WORK TO COMPLETE -
Starting at the first line of the records below, transcribe each line exactly, ending with the line that contains "theorem test_wf_xfence_from : (Instr.xfence".

== Segment start ==

-- ==== Sys2Proof/Tests/Slice0.lean ====
section
/-! SUPPORT. Small tests: the refusals of WellFormed, words of the spec's encodings, and states that meet the hypotheses of the statements. -/

namespace Sys2Proof.Machine

set_option Elab.async false

/-! ## WellFormed refuses an ill-formed term for each check (02 R30, R34 to R36) -/

theorem test_wf_xfence_from : (Instr.xfence 0 1).wf = false := by decide
theorem test_wf_xfence_to : (Instr.xfence 1 0).wf = false := by decide
theorem test_wf_emit_bc : (Instr.emitBc 3 0).wf = false := by decide
theorem test_wf_mfs : (Instr.mfs 1 0x009).wf = false := by decide
theorem test_wf_mts : (Instr.mts 1 0x305).wf = false := by decide
theorem test_wf_hint : (Instr.reservedHint 3 0 0 0).wf = false := by decide

/-! ## States for the witnesses -/

/-- Square 0 runs context 0, and `f` is applied to the square. -/
def bedSq (f : Square → Square) : State := State.reset.modSq 0 (fun x => f { x with power := .run, active := some 0 })
/-- The same with `f` applied to the context, which is the issuing one. -/
def bed (f : Ctx → Ctx) : State := (bedSq id).modMe (fun x => f { x with st := .active })
/-- s1 and s2 hold `x` and `y`. -/
def bed2 (x y : Word) : State := bed (fun c => (c.setS 1 x).setS 2 y)
/-- The same with context F issuing. -/
def bedF (x y : Word) : State := ({ bedSq id with fcx := 8 } : State).modMe (fun c => (c.setS 1 x).setS 2 y)
/-- Page tables that map the first 64 KiB of space 0 onto HBM4 at 0x10000, with every right. -/
def bedPages (s : State) : State :=
  { s with ptbr := 0x1000, mem := [(0x1001, 0x20), (0x1007, 0x80), (0x2001, 0x30), (0x2007, 0x80), (0x3001, 0x40), (0x3007, 0x80),
      (0x4001, 0x07), (0x4002, 0x01), (0x4007, 0x82)] }
/-- Whether a computation answers with what `p` says. -/
def okAnd {ε α : Type} (e : Except ε α) (p : α → Bool) : Bool := match e with
  | .ok x => p x
  | .error _ => false
/-- Whether the issuing context's access to `va` translates to a place and a state of which `p` holds. -/
def after (s : State) (n : Need) (va : Nat) (p : Nat → State → Bool) : Bool :=
  okAnd (s.translate s.fsq (s.me.who s.fcx) n va) (fun x => p x.1 x.2)
/-- Whether the issuing context's access to `va` fails with a cause, and whether it waits. -/
def causes (s : State) (n : Need) (va : Nat) : Bool := match s.translate s.fsq (s.me.who s.fcx) n va with
  | .error (.cause _) => true
  | _ => false
def stalls (s : State) (n : Need) (va : Nat) : Bool := match s.translate s.fsq (s.me.who s.fcx) n va with
  | .error .stall => true
  | _ => false
/-- Whether an outcome is a next state of which `p` holds. -/
def nextAnd (o : Out) (p : State → Bool) : Bool := match o with
  | .next t => p t
  | _ => false
/-- Doublewords put into the private area of the issuing context. -/
def put (s : State) (a : Nat) (l : List Nat) : State := s.writeHome (privAddr s.fsq.val s.fcx.val a) (l.flatMap (natLE 8 ·))
/-- A region of the square store's first bytes, and one of space 0. -/
def rgn (sp : Nat) (start len : Nat) (plain : Bool) : Region :=
  { space := sp, start := start, len := len, sync := 3, pool := 0, cls := 512, plain := plain, owner := .inv 0 }

/-! ## A state that meets the hypotheses of each statement -/

theorem witness_DividesNeverTrap : (bed2 7 0).rs 2 = 0 ∧
    (let s := bed2 0x8000000000000000 0xFFFFFFFFFFFFFFFF; s.rs 1 = 0x8000000000000000 ∧ s.rs 2 = 0xFFFFFFFFFFFFFFFF) ∧
    (let s := bed2 7 2; s.rs 2 ≠ 0 ∧ ¬(s.rs 1 = 0x8000000000000000 ∧ s.rs 2 = 0xFFFFFFFFFFFFFFFF)) := by decide +kernel

theorem witness_ControlFlowInstructions : (bed2 0x1000 0).rs 1 % 4 = 0 ∧ (bed2 0x1001 0).rs 1 % 4 ≠ 0 := by decide +kernel

theorem witness_TrapsAndMachineChecks :
    (let s := bed (fun x => { x with thnd := 0x1001 }); s.fcx ≠ 8 ∧ s.me.thnd.getLsbD 0 = true ∧ s.me.thnd.getLsbD 1 = false) ∧
    (let s := bed (fun x => { x with thnd := 0x1003 }); s.fcx ≠ 8 ∧ s.me.thnd.getLsbD 1 = true) ∧ (bedF 0 0).fcx = 8 := by decide +kernel

theorem witness_IllegalAndPrivilegedWords : decodeBytes [0, 0, 0, 0xFC] = some (.error .opcode, []) ∧
    decodeBytes [0x3F, 0x10, 0x61, 0] = some (.error .function, []) ∧ decodeBytes [0x41, 0x10, 0x61, 0] = some (.error .field, []) ∧ (bed2 0 0).fcx ≠ 8 := by
  decide +kernel

/-- Context F with TSEL naming context 2, which is READY and held. -/
def bedSel : State := ((bedF 0x123456789ABCDEF7 2).modSq 0 (fun x => { x with tsel := 16 + 2 })).modCtx 0 2 (fun x => { x with st := .ready, hold := true })

theorem witness_SpecialRegisters : (bed2 0 0).fcx ≠ 8 ∧
    (let s := bedSel; s.fcx = 8 ∧ (s.sq s.fsq).tsel = BitVec.ofNat 64 (16 + (2 : Fin 8).val) ∧
      (s.ctx s.fsq (tileCx 2)).st = .ready ∧ (s.ctx s.fsq (tileCx 2)).hold = true ∧ (s.rs 1).getLsbD 3 = false) ∧
    (let s := bedF 8 0; s.fcx = 8 ∧ (s.sq s.fsq).tsel.getLsbD 4 = false ∧ (s.rs 1).getLsbD 3 = true) := by decide +kernel

/-- The line of the first 64 bytes from 0x100, with bytes stored in it. -/
def bedLine (s : State) : State := (s.fillLine 0 4 0x10100).putLine 0 0 0x100 [1, 2, 3, 4, 5, 6, 7, 8]
/-- A posted store of eight bytes at 0x100. -/
def bedPosted (s : State) : State := s.modMe (fun x => { x with posted := [⟨0x100, 0x10100, [1, 2, 3, 4, 5, 6, 7, 8], 0⟩] })

theorem witness_Loads :
    (let s := bed2 0x7DBFF8 0x3FF8
     (s.rs 1).toNat < 0x7DC000 ∧ s.isBad (storeAddr s.fsq.val ((s.rs 1).toNat / 512 * 512)) 512 = false ∧ (s.rs 1).toNat % 8 = 0 ∧
       (s.rs 2).toNat < 0x4000 ∧ (s.rs 2).toNat % 8 = 0 ∧ s.isBad (privAddr s.fsq.val s.fcx.val (s.rs 2).toNat) 8 = false ∧
       s.isBad (storeAddr s.fsq.val (s.rs 1).toNat) 8 = false) ∧
    after (bedLine (bedPages (bed2 0x100 0))) { r := true } 0x100 (fun _ t =>
      match (t.sq 0).line (0x100 / 64) with
      | some l => (List.range 8).all (fun k => l.good (0x100 % 64 + k))
      | none => false) = true ∧
    after (bedPosted (bedPages (bed2 0x100 0))) { r := true } 0x100 (fun pa t =>
      ((t.sq 0).line (0x100 / 64)).isNone && (List.range 8).all (fun k => (t.ownByte 0 0 (pa + k)).isSome)) = true ∧
    after (bedPages (bed2 0x100 0)) { r := true } 0x100 (fun pa t =>
      ((t.sq 0).line (0x100 / 64)).isNone && (t.ownByte 0 0 pa).isNone && !t.isBad pa 8 && decide ((t.sq 0).outLoads 0 < 4095)) = true := by
  decide +kernel

theorem witness_Stores :
    (let s := bed2 0x3FF8 0x3FFF; (s.rs 1).toNat % 8 = 0 ∧ (s.rs 1).toNat < 0x4000 ∧ (s.rs 2).toNat % 1 = 0 ∧ (s.rs 2).toNat < 0x4000) ∧
    after (bedPages (bed2 0x100 0)) { w := true } 0x100 (fun _ t => (t.plainAt 0 0x100).isNone && decide ((t.sq 0).outStores 0 < 4095)) = true ∧
    (let s := bed2 0x7DBFF8 7
     (s.rs 1).toNat % 8 = 0 ∧ (s.rs 1).toNat < 0x7DC000 ∧ s.plainAt 1 (s.rs 1) = none ∧ s.me.loads = [] ∧
       okAnd ((s.performLoads 0 0).writeStore 0 0x7DBFF8 (natLE 8 7)) (fun _ => true) = true) ∧
    (let s := { bed2 0x200 7 with bad := [unitBase (storeAddr 0 0x200)] }
     s.plainAt 1 (s.rs 1) = none ∧ okAnd ((s.performLoads 0 0).writeStore 0 0x200 (natLE 4 7)) (fun _ => true) = false) := by decide +kernel

/-- A token of scope 3 at time 7, and plain-shared regions of scope 3 in spaces 0 and 1. -/
def bedPlain (log : List LogEnt) (toks : List Tok) : State :=
  { (bedPages (bed2 0x110 0x7DBFFE)).modSq 0 (fun x => { x with tokens := toks, log := log }) with
    regions := [(0, some (rgn 0 0x100 0x100 true)), (5, some (rgn 1 0x7DBE00 0x200 true))] }
/-- A log entry of the doubleword at 0x10110 with stamp 7. -/
def bedLog (n : Nat) : List LogEnt :=
  List.replicate n ⟨0x10110, some 0x110, 0xF0, 0xAA00000000000000, 3, 7, 0, 0, false, none, 0, false, Vector.replicate 8 0⟩

theorem witness_PlainStores :
    (∀ x ∈ [(bedPlain [] [⟨3, 7, .ctx 0, 1⟩], some (7 : Word)), (bedPlain (bedLog 1) [⟨3, 7, .ctx 0, 1⟩], some 7), (bedPlain [] [], none)],
      after x.1 { w := true } 0x110 (fun pa t => decide (pa % 8 = 0) && decide (t.plainAt 0 0x110 = some (rgn 0 0x100 0x100 true)) &&
        decide ((t.sq 0).leastHeld (.ctx 0) 3 = x.2)) = true) ∧
    (let s := bedPlain [] [⟨3, 7, .ctx 0, 1⟩]
     (s.rs 2).toNat % 2 = 0 ∧ (s.rs 2).toNat < 0x7DC000 ∧ s.plainAt 1 (s.rs 2) = some (rgn 1 0x7DBE00 0x200 true) ∧ s.fcx ≠ 8 ∧
       (s.sq 0).leastHeld (.ctx 0) (Fin.ofNat 8 (bits (rgn 1 0x7DBE00 0x200 true).sync 0 3)) = some 7) ∧
    (let s := { bedPlain [] [] with fcx := 8 }; s.plainAt 1 0x7DBFF8 = some (rgn 1 0x7DBE00 0x200 true)) ∧
    (let s := bedPlain (bedLog 2048) [⟨3, 7, .ctx 0, 1⟩]; 2048 ≤ (s.sq 0).log.length ∧ ∀ e ∈ (s.sq 0).log, e.addr ≠ storeAddr 0 0x7DBFF8) ∧
    (let s := { bedPlain (bedLog 1) [] with localF := Vector.replicate 8 7 }
     (s.sq 0).log[0]? = (bedLog 1)[0]? ∧ (∀ r : Sq, ∀ x ∈ (s.sq r).log, s.passed x = false) ∧ s.localF[(3 : Fin 8)] ≤ 7) ∧
    (let s := { bedPlain (bedLog 1) [] with localF := Vector.replicate 8 8 }
     (∀ r : Sq, ∀ x ∈ (s.sq r).log, s.passed x = false) ∧ (7 : Word) < s.localF[(3 : Fin 8)] ∧ 0x10110 < 2 ^ 48) := by decide +kernel

theorem witness_AccessChecksInOrder :
    (bed2 1 0).fcx ≠ 8 ∧ ((bed2 1 0).rs 1).toNat % 2 ≠ 0 ∧
    (let n := ((bed2 0x7DC000 0).rs 1).toNat; n % 8 = 0 ∧ 0x7DC000 ≤ n) ∧ (let n := ((bed2 0x4000 0).rs 1).toNat; n % 8 = 0 ∧ 0x4000 ≤ n) ∧
    (let n := ((bed2 0x1000000000000 0).rs 1).toNat; n % 8 = 0 ∧ 2 ^ 48 ≤ n) ∧ (bedF 0x10000 0).fcx = 8 ∧
    (let n := ((bedF 0x10000 0).rs 1).toNat; n % 8 = 0 ∧ 0x10000 ≤ n) := by decide +kernel
/-- Context F in its management window: what loads, stores and atomics of space 3 ask. -/
theorem witness_Loads_window : let s := bedF 0xFFF8 5
    s.fcx = 8 ∧ (s.rs 1).toNat % 8 = 0 ∧ (s.rs 1).toNat < 0x10000 ∧ s.isBad (windowAddr s.fsq.val (s.rs 1).toNat) 8 = false ∧ s.me.loads = [] := by
  decide +kernel
/-- What F stores in its window, it loads. -/
theorem test_window : nextAnd (exec (.stD 2 1 3 0) (bedF 0xFFF8 5)) (fun t => nextAnd (exec (.ldD 4 1 3 0) t) (fun u => (u.rs 4).toNat == 5)) = true := by
  decide +kernel
/-- An address that is not mapped, and one whose page is being migrated. -/
def bedHole : State := bedPages (bed2 0x20000 0)
def bedMoving : State := (bedPages (bed2 0x100 0)).writeHome 0x4007 [0x92]
theorem witness_AccessChecksInOrder_translation :
    (causes bedHole { r := true } 0x20000 && causes bedHole { w := true } 0x20000 && causes bedHole { r := true, w := true } 0x20000 &&
      stalls bedMoving { r := true } 0x100 && stalls bedMoving { w := true } 0x100 && stalls bedMoving { r := true, w := true } 0x100) = true := by
  decide +kernel
/-- The same pages with the unit of 0x10100 in error, and a square store and a private area with an error. -/
def bedBad (x : Word) : State :=
  { bedPages (bed2 x 0) with bad := [unitBase 0x10100, unitBase (storeAddr 0 0x200), unitBase (privAddr 0 0 0x80)] }
theorem witness_AccessChecksInOrder_errors :
    after (bedPlain [] []) { r := true, w := true } 0x110 (fun _ t => (t.plainAt 0 0x110).isSome && t.inPlain 0 0x110) = true ∧
    (let s := bedPlain [] []; (s.plainAt 1 0x7DBFF8).isSome = true ∧ s.inPlain 1 0x7DBFF8 = true) ∧
    (let s := bedBad 0x200; s.plainAt 1 0x200 = none ∧ s.blockBad 0 (0x200 / 512) = true ∧ s.inPlain 1 0x200 = false) ∧
    (let s := bedBad 0x80; s.plainAt 2 0x80 = none ∧ s.isBad (privAddr 0 0 0x80) 8 = true) ∧
    after (bedBad 0x100) { r := true, w := true } 0x100 (fun pa t => (t.plainAt 0 0x100).isNone && !t.inPlain 0 0x100 && t.isBad pa 8) = true ∧
    after (bedBad 0x100) { r := true } 0x100 (fun pa t => ((t.sq 0).line (0x100 / 64)).isNone && (t.ownByte 0 0 pa).isNone && t.isBad pa 8) = true ∧
    after ((bedBad 0x100).fillLine 0 4 0x10100) { r := true } 0x100 (fun pa t =>
      (t.ownByte 0 0 pa).isNone && ((t.sq 0).line (0x100 / 64)).any (fun l => !l.good 0)) = true := by decide +kernel

/-- A block of random words in a region whose blocks have 64 bytes and no slots. -/
def bedRaw : State :=
  ({ bed2 0x200 5 with regions := [(7, some { rgn 1 0 0x400 false with cls := 64 })] }).writeHome (storeAddr 0 0x200)
    ((List.range 16).flatMap (fun i => natLE 4 (i * 0x9E3779B1)))
theorem witness_Atomics :
    (let s := bed2 0x3FF8 5; (s.rs 1).toNat % 8 = 0 ∧ (s.rs 1).toNat < 0x4000 ∧ s.isBad (privAddr s.fsq.val s.fcx.val (s.rs 1).toNat) 8 = false ∧
      s.me.loads = []) ∧
    (let s := bed2 0x7DBFFC 5
     (s.rs 1).toNat % 4 = 0 ∧ (s.rs 1).toNat < 0x7DC000 ∧ s.plainAt 1 (s.rs 1) = none ∧ s.blockBad s.fsq ((s.rs 1).toNat / 512) = false ∧
       okAnd ((s.performLoads 0 0).writeStore 0 0x7DBFFC (natLE 4 5)) (fun _ => true) = true) ∧
    ((bedPlain [] []).plainAt 1 0x7DBFF8).isSome = true ∧
    after (bedPages (bed2 0x108 5)) { r := true, w := true } 0x108 (fun pa t =>
      (t.plainAt 0 0x108).isNone && !t.isBad pa 8 && decide ((t.sq 0).outLoads 0 < 4095) && ((t.sq 0).line (0x108 / 64)).isNone) = true ∧
    after (bedPlain [] []) { r := true, w := true } 0x110 (fun _ t => (t.plainAt 0 0x110).isSome) = true := by decide +kernel

theorem witness_Atomics_noPlace : ((bedRaw.plainAt 1 0x200).isNone && !bedRaw.blockBad 0 1 &&
    !okAnd ((bedRaw.performLoads 0 0).writeStore 0 0x200 (natLE 8 5)) (fun _ => true)) = true := by decide +kernel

== Segment end ==

EXERCISE SOLUTION -
-- ==== Sys2Proof/Tests/Slice0.lean ====
section
/-! SUPPORT. Small tests: the refusals of WellFormed, words of the spec's encodings, and states that meet the hypotheses of the statements. -/

namespace Sys2Proof.Machine

set_option Elab.async false

/-! ## WellFormed refuses an ill-formed term for each check (02 R30, R34 to R36) -/

theorem test_wf_xfence_from : (Instr.xfence 0 1).wf = false := by decide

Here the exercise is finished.